Когда я услышала ее голос второй раз, она говорила не со мной. Она бредила за стеной и ругалась на деда: она уже знала, что умирает, знала, что ей осталось совсем недолго, она яростно выкрикивала проклятия и клялась деду, что, если он посмеет привести в дом другую женщину, она не даст ему жизни с того света. Ее панически пугала мысль о том, что он может любить кого-то еще, что какая-то другая женщина будет прикасаться к ее сундукам, к ее любимой швейной машинке, будет ходить по дому, который она построила своими руками. Когда она умерла, в доме стало еще тише, чем раньше. Соседи стекались во двор, чтобы принести свои соболезнования. Именно в тот день — день прощания с ней — я попробовала то, что мой рот никогда не забудет. Это была поминальная халва, ярко-оранжевого цвета, она была сладкой и очень вкусной: это было самое вкусное, что я когда-либо ела. Никогда я не испытывала такого стыда, как тогда: как я могу наслаждаться тем, что напрямую связано со смертью бабушки? Я ела и ела эту халву, руки от нее становились жирными и липкими, но я всё не могла насытиться. В доме слышались женские рыдания; казалось, что сам дом плачет и оплакивает ее уход.

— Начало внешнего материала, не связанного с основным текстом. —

-- ==== Sys2Proof/Machine/StepForm.lean ====
section
/-! DEFINITION. Stages 1 to 3 of a step (R10): the rows and their pages (R328, R332, R333, R342), the batch descriptor and the request
records (R329, R380), the masks (R395, R396), and the step graph with the sampler launch (R329, R387). -/

namespace Sys2Proof.Machine

/-! ## Configuration (R331) -/

def Imposer.stepTokens (i : Imposer) : Nat := max 2048 i.stepmax.toNat
/-- Tokens a row may feed: the chunk, within what a step may feed. -/
def Imposer.rowTokens (i : Imposer) : Nat := min (max 16 (min 16384 i.chunk.toNat)) i.stepTokens
def Imposer.turnTokens (i : Imposer) (weight : Nat) : Nat := max 1 i.quantum.toNat * weight

/-! ## The row a program's instruction would feed next (R328, R366 to R371) -/

/-- The draft binding of a speculative GENU (R338). -/
def State.draftOf (s : State) (x : Context) (blk : GenBlk) : Option Nat :=
  if blk.spec && blk.branch.headD 0 ≠ 0 then
    match (s.binding x.binding).bind (fun b => b.reg.draft) with
    | some d => if (s.binding d).isSome then some d else none
    | none => none
  else none

/-- The tree node at a position of a row, none for the root; its depth (R338). -/
def nodeAt (j : Nat) : Option Nat := if j = 0 then none else some (j - 1)
def Context.levelAt (x : Context) (j : Nat) : Nat := ((nodeAt j).bind (fun n => x.tree[n]?.map (·.level))).getD 0

def Context.lastTok (x : Context) : Nat := x.tokens.getLastD 0
/-- A row for a context. -/
def StepRow.mk' (p id slot pos kind nl upto : Nat) (toks parents : List Nat) : StepRow :=
  { ctx := id, prog := p, slot := slot, ntok := toks.length, pos := pos, first := 0, lrow := 0, nl := nl, kind := kind, toks := toks
    parents := parents, upto := upto }

/-- A row of kind 2 (R370): the last committed token and the scored ones before the last of the chunk. -/
def scoreRow (p id slot cap : Nat) (x : Context) (f : List Nat) (done : Nat) : Option StepRow :=
  let m := min cap (f.length - done)
  if m = 0 then none
  else some (StepRow.mk' p id slot (x.tokens.length - 1) 2 m (x.tokens.length + m) (x.lastTok :: (f.drop done).take (m - 1)) [])

/-- A row of kind 3 (R329, R338): the root and every node so far, each with its parent's position in the row. -/
def treeRow (p id slot upto : Nat) (x : Context) : StepRow :=
  StepRow.mk' p id slot (x.tokens.length - 1) 3 (x.tree.length + 1) upto (x.lastTok :: x.tree.map (·.token))
    (255 :: x.tree.map (fun t => match t.parent with
      | none => 0
      | some j => j + 1))

/-- GENU's row (R338, R368): of the draft step, of the verify step, or one of kind 1. A draft step below the root feeds the tree as far as it
has grown (log entry 80). -/
def State.genRow (s : State) (p id slot : Nat) (x : Context) (blk : GenBlk) : StepRow :=
  let n := x.tokens.length
  let more := fun k => if bitAt s.imp.modes 1 then n else n + k
  match s.draftOf x blk with
  | none => StepRow.mk' p id slot (n - 1) 1 1 (more 1) [x.lastTok] []
  | some _ =>
    if x.treeDone then treeRow p id slot (more (x.tree.length + 1)) x
    else if x.level = 0 then StepRow.mk' p id slot (n - 1) 1 1 n [x.lastTok] []
    else treeRow p id slot n x

/-- The row that a program would feed next; none where it is not ready (R326, R334). A candidate of CHOOSE has no fork of its own before its
first row, which the context itself shows. -/
def State.rowOf (s : State) (p : Nat) : Option StepRow :=
  let g := s.prog p
  let cap := s.imp.rowTokens
  match g.ins, g.longCtx with
  | some ins, some id =>
    let x := s.cx id
    match x.slot with
    | none => none
    | some slot =>
      if g.intr || x.accepted.isSome then none
      else if x.reappend then
        let toks := x.prefill.take cap
        if toks = [] then none
        else some (StepRow.mk' p id slot x.written 0 0 (x.written + toks.length) toks [])
      else match ins with
        | .append .. =>
          let rest := (x.feed.headD []).drop x.progDone.toNat
          let all := x.tokens.drop x.written ++ rest.dropLast
          let toks := all.take cap
          if toks = [] then none
          else some (StepRow.mk' p id slot x.written 0 0
            (if toks.length = all.length then x.tokens.length + rest.length else max x.tokens.length (x.written + toks.length)) toks [])
        | .genu .. => x.gblk.map (fun blk => s.genRow p id slot x blk)
        | .score .. => scoreRow p id slot cap x (x.feed.headD []) x.progDone.toNat
        | .choose .. =>
          let f := x.forkCur.getD id
          scoreRow p f slot cap (s.cx f) (x.feed.getD (fieldNat x.progStop 0 8) []) x.progDone.toNat
        | _ => none
  | _, _ => none

/-- The binding whose graph runs a program's row, and whether that is a draft step (R338). -/
def State.rowBinding (s : State) (p : Nat) : Nat × Bool :=
  match (s.prog p).longCtx with
  | none => (0, false)
  | some id =>
    let x := s.cx id
    match (s.prog p).ins, x.gblk with
    | some (.genu ..), some blk => match s.draftOf x blk with
      | some d => if x.reappend || x.treeDone then (x.binding, false) else (d, true)
      | none => (x.binding, false)
    | _, _ => (x.binding, false)

/-! ## Forming a step (R332, R342) -/

/-- A step being formed: programs with a row, tokens so far, binding, and the first ready program of the class passed for its binding
only. -/
structure Form where
  s     : State
  picks : List Nat
  tok   : Nat
  bind  : Option (Nat × Bool)
  skip  : Option Nat

/-- Pages for the row of a program, by the three steps of R342; a candidate of CHOOSE takes its fork first (R371). -/
def State.reserve (s : State) (p : Nat) (picks : List Nat) : PageRes :=
  let rows := (picks ++ [p]).filterMap (fun q => (s.prog q).longCtx)
  let pages := fun (s : State) => s.getPages p (fun s => (s.rowOf p).map (fun r => (r.ctx, r.upto))) rows rows 1000000
  match (s.prog p).ins, (s.prog p).longCtx with
  | some (.choose ..), some id => if (s.cx id).reappend then pages s else match s.startCand p id with
    | .ok s1 => pages s1
    | r => r
  | _, _ => pages s

/-! ## Equal APPENDs (R325) -/

/-- What two APPENDs must have in common to be prefilled once: binding, token string before them, and the tokens they add. -/
def State.shareKey (s : State) (p : Nat) : Option (Nat × List Nat × List Nat) :=
  match (s.prog p).ins, (s.prog p).longCtx with
  | some (.append ..), some id =>
    let x := s.cx id
    if x.slot.isNone || x.progOp ≠ 0x28 || x.reappend then none
    else some (x.binding, x.tokens.take (x.tokens.length - x.progDone.toNat), x.feed.headD [])
  | _, _ => none

/-- Programs whose APPEND a program's prefill serves too: of those that planning has found, the ones whose APPEND is now equal (R319, R325). -/
def State.followers (s : State) (p : Nat) : List Nat :=
  match s.shareKey p, Tab.find s.imp.plans p with
  | some k, some plan => plan.share.filter (fun q => s.shareKey q = some k)
  | _, _ => []

def State.feedAt (s : State) (p : Nat) : Nat := (((s.prog p).longCtx).map (fun id => (s.cx id).written)).getD 0

/-- Whether a program leaves its prefill to one of the step's, which is as far or further (R325): a free value of the step. -/
def Form.shared (f : Form) (p : Nat) : Bool :=
  (f.s.followers p).any (fun q => f.picks.contains q && f.s.feedAt p ≤ f.s.feedAt q && Config.sharesPrefill f.s.imp.stepNo.toNat)

/-- Whether the step has room for the row of a program. -/
def Form.fits (f : Form) (p t : Nat) : Bool := f.picks.length < 2048 && f.tok + t ≤ f.s.imp.stepTokens && !f.picks.contains p

/-- Whether the step runs the binding of a program's row. -/
def Form.binds (f : Form) (p : Nat) : Bool := match f.bind with
  | none => true
  | some b => f.s.rowBinding p = b

/-- The ring moves on from a program (R332). -/
def Form.pass (f : Form) (k p : Nat) : Form :=
  let s1 := f.s.advanceRing k
  { f with s := if (s1.rowOf p).isSome then s1 else s1.updProg p (fun g => { g with deficit := 0 }) }

/-- One turn of the loop of R332: the form after it, and whether the class may still add rows: a row was added, or the program lacked
only deficit. -/
def Form.turn (f : Form) (k p : Nat) : Form × Bool :=
  let g := f.s.prog p
  let s1 := if g.turnNew then f.s.updProg p (fun g => { g with deficit := g.deficit + f.s.imp.turnTokens g.weight, turnNew := false })
    else f.s
  let f1 := { f with s := s1 }
  match s1.rowOf p with
  | none => (f1.pass k p, false)
  | some r =>
    if !f1.fits p r.ntok || f1.shared p then (f1.pass k p, false)
    else if !f1.binds p then ({ f1 with skip := f1.skip.or (some p) }.pass k p, false)
    else if (s1.prog p).deficit < r.ntok then (f1.pass k p, true)
    else match s1.reserve p f.picks with
      | .wait s2 => ({ f1 with s := s2 }.pass k p, false)
      | .dry s2 => match (s2.prog p).longCtx with
        | some id => ({ f1 with s := s2.retireLong p id 0x14 }, true)
        | none => ({ f1 with s := s2 }.pass k p, false)
      | .ok s2 =>
        let t := ((s2.rowOf p).map (·.ntok)).getD 0
        ({ f with s := s2.updProg p (fun g => { g with deficit := g.deficit - t }), picks := f.picks ++ [p], tok := f.tok + t
                  bind := some (s2.rowBinding p) }, true)

/-- The loop for one class: it ends when the step is full, or after a round in which nothing was or could come to be added. -/
def Form.serve (k : Nat) : Nat → Nat → Form → Form
  | 0, _, f => f
  | n + 1, idle, f => match f.s.imp.ringAt k with
    | none => f
    | some p =>
      if idle ≥ (f.s.imp.ringOf k).length || f.picks.length ≥ 2048 || f.tok ≥ f.s.imp.stepTokens then f
      else
        let (f1, more) := f.turn k p
        f1.serve k n (if more then 0 else idle + 1)

/-- The end of a class's turn: where a ready program was passed only for its binding the ring stays at it, so that the next step begins there
and it is served before the ring has passed once round (R332; log entry 81). -/
def Form.settle (k : Nat) (f : Form) : Form := match f.skip with
  | none => f
  | some p => { f with s := f.s.updImp (fun i => { i with ring := i.ring.set! k p }), skip := none }

/-- Rows for all classes in strict order, 3 first (R332). -/
def State.pickRows (s : State) : Form :=
  [3, 2, 1, 0].foldl (fun f k => (Form.serve k 10000000000 0 f).settle k) ⟨s, [], 0, none, none⟩

/-- Rows by slot number, with the places of their tokens and logit rows (R329). -/
def insRow : List StepRow → StepRow → List StepRow
  | [], r => [r]
  | k :: t, r => if r.slot < k.slot then r :: k :: t else k :: insRow t r

def numberRows : Nat → Nat → List StepRow → List StepRow
  | _, _, [] => []
  | tok, l, r :: t => { r with first := tok, lrow := l } :: numberRows (tok + r.ntok) (l + r.nl) t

Рот матери отца я никогда не видела, но я знала, что до самой смерти она никогда не перечила мужу: все ее слова превращались в дела, в приготовление пищи, в уборку, в шитье, ее словами были шакер-бура[21]
, кутабы с зеленью и сыром, буглама, чыгыртма[22]. Каждый раз, когда она хотела что-то сказать, ее руки готовили еду.